YOUR INSTRUCTIONS. Below are entries. Reproduce exactly the lines between the line holding "-- ==== Sys2Proof/Machine/Latch.lean" and the line holding "(loadDR1 s o) 0) 0)", inclusive, and only those.

—————

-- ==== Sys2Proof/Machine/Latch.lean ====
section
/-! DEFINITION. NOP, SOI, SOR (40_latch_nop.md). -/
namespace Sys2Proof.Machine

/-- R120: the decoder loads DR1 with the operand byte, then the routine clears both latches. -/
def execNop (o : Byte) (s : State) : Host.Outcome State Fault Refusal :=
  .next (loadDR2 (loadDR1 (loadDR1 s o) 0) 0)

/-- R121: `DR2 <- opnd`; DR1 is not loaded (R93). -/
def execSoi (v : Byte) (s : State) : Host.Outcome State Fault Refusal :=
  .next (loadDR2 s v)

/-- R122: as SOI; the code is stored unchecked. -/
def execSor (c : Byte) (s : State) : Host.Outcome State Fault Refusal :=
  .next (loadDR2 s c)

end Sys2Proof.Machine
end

—————

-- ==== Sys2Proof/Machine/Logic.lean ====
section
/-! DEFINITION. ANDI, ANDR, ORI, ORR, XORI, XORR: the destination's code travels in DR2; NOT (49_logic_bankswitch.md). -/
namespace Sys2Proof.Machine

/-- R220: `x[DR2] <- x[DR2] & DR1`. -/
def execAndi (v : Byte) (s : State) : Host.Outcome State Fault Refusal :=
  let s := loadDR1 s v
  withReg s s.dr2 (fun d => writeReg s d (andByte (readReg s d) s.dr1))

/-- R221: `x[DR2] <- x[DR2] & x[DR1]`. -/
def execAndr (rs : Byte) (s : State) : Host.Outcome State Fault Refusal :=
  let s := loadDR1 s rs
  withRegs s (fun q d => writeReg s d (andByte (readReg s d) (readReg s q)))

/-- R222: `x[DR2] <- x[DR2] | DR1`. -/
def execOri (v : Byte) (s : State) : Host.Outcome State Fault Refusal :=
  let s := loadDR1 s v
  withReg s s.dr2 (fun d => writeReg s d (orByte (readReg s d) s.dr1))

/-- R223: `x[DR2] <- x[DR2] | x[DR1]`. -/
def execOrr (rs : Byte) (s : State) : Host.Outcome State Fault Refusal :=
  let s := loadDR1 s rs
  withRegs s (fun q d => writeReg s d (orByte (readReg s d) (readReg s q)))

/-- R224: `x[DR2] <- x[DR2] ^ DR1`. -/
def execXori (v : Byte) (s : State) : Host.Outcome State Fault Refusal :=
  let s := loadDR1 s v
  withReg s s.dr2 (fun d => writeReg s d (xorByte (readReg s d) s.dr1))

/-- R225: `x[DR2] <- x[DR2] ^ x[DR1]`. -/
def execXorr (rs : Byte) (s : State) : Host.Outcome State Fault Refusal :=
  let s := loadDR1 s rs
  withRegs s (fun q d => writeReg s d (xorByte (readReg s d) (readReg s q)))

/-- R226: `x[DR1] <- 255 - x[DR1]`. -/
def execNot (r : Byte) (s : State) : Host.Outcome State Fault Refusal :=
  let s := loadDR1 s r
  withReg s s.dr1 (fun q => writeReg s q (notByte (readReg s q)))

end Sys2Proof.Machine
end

—————

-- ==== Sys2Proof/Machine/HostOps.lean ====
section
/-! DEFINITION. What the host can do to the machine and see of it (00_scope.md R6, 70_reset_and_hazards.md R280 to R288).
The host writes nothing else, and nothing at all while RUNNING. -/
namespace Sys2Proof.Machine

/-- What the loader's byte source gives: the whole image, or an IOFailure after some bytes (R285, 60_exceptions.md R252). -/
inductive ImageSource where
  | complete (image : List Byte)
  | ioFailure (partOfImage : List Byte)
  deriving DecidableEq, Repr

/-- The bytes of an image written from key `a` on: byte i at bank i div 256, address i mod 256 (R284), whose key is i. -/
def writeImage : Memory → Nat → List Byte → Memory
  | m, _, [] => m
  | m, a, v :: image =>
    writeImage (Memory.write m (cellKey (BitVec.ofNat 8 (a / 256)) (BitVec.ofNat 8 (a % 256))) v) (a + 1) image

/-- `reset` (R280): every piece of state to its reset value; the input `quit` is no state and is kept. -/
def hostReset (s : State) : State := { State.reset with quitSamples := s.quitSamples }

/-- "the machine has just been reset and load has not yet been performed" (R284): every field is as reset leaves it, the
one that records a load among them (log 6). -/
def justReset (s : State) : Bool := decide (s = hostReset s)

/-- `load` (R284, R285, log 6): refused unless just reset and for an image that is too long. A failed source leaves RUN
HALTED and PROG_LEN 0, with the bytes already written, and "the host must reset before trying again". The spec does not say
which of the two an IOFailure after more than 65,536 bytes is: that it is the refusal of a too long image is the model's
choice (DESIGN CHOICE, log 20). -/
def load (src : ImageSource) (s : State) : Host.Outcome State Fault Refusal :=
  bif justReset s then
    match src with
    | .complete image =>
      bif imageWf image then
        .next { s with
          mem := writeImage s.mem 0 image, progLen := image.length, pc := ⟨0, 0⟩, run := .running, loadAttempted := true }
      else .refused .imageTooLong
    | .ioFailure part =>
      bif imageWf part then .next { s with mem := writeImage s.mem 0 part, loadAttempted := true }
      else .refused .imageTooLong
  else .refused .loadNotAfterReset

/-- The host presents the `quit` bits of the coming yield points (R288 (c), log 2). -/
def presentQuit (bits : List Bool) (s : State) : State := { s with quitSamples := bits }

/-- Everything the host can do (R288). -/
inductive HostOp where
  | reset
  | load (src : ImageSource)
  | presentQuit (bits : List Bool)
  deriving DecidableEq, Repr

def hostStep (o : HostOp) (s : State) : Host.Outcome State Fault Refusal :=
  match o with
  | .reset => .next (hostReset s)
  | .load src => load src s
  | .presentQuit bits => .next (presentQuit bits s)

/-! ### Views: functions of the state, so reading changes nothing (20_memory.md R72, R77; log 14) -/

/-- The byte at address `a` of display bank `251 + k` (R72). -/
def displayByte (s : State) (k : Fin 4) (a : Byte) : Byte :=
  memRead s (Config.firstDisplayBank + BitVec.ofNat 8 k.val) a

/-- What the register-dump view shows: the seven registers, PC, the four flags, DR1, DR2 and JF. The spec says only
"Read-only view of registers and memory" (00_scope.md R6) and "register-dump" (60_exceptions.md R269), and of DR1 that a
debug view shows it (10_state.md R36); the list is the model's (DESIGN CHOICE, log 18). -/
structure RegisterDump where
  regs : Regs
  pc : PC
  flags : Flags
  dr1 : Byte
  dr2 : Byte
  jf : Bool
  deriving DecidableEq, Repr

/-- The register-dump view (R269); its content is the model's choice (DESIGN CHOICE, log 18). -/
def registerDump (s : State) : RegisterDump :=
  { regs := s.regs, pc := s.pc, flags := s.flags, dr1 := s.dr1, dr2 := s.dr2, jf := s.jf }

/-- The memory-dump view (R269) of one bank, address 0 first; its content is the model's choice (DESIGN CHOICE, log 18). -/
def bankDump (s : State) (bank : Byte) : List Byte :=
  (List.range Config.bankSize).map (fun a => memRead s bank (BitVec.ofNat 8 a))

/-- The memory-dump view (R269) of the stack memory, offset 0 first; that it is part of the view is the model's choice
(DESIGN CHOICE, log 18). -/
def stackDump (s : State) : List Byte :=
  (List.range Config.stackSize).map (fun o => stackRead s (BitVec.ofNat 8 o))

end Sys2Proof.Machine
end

—————

EXERCISE RESULT.
-- ==== Sys2Proof/Machine/Latch.lean ====
section
/-! DEFINITION. NOP, SOI, SOR (40_latch_nop.md). -/
namespace Sys2Proof.Machine

/-- R120: the decoder loads DR1 with the operand byte, then the routine clears both latches. -/
def execNop (o : Byte) (s : State) : Host.Outcome State Fault Refusal :=
  .next (loadDR2 (loadDR1 (loadDR1 s o) 0) 0)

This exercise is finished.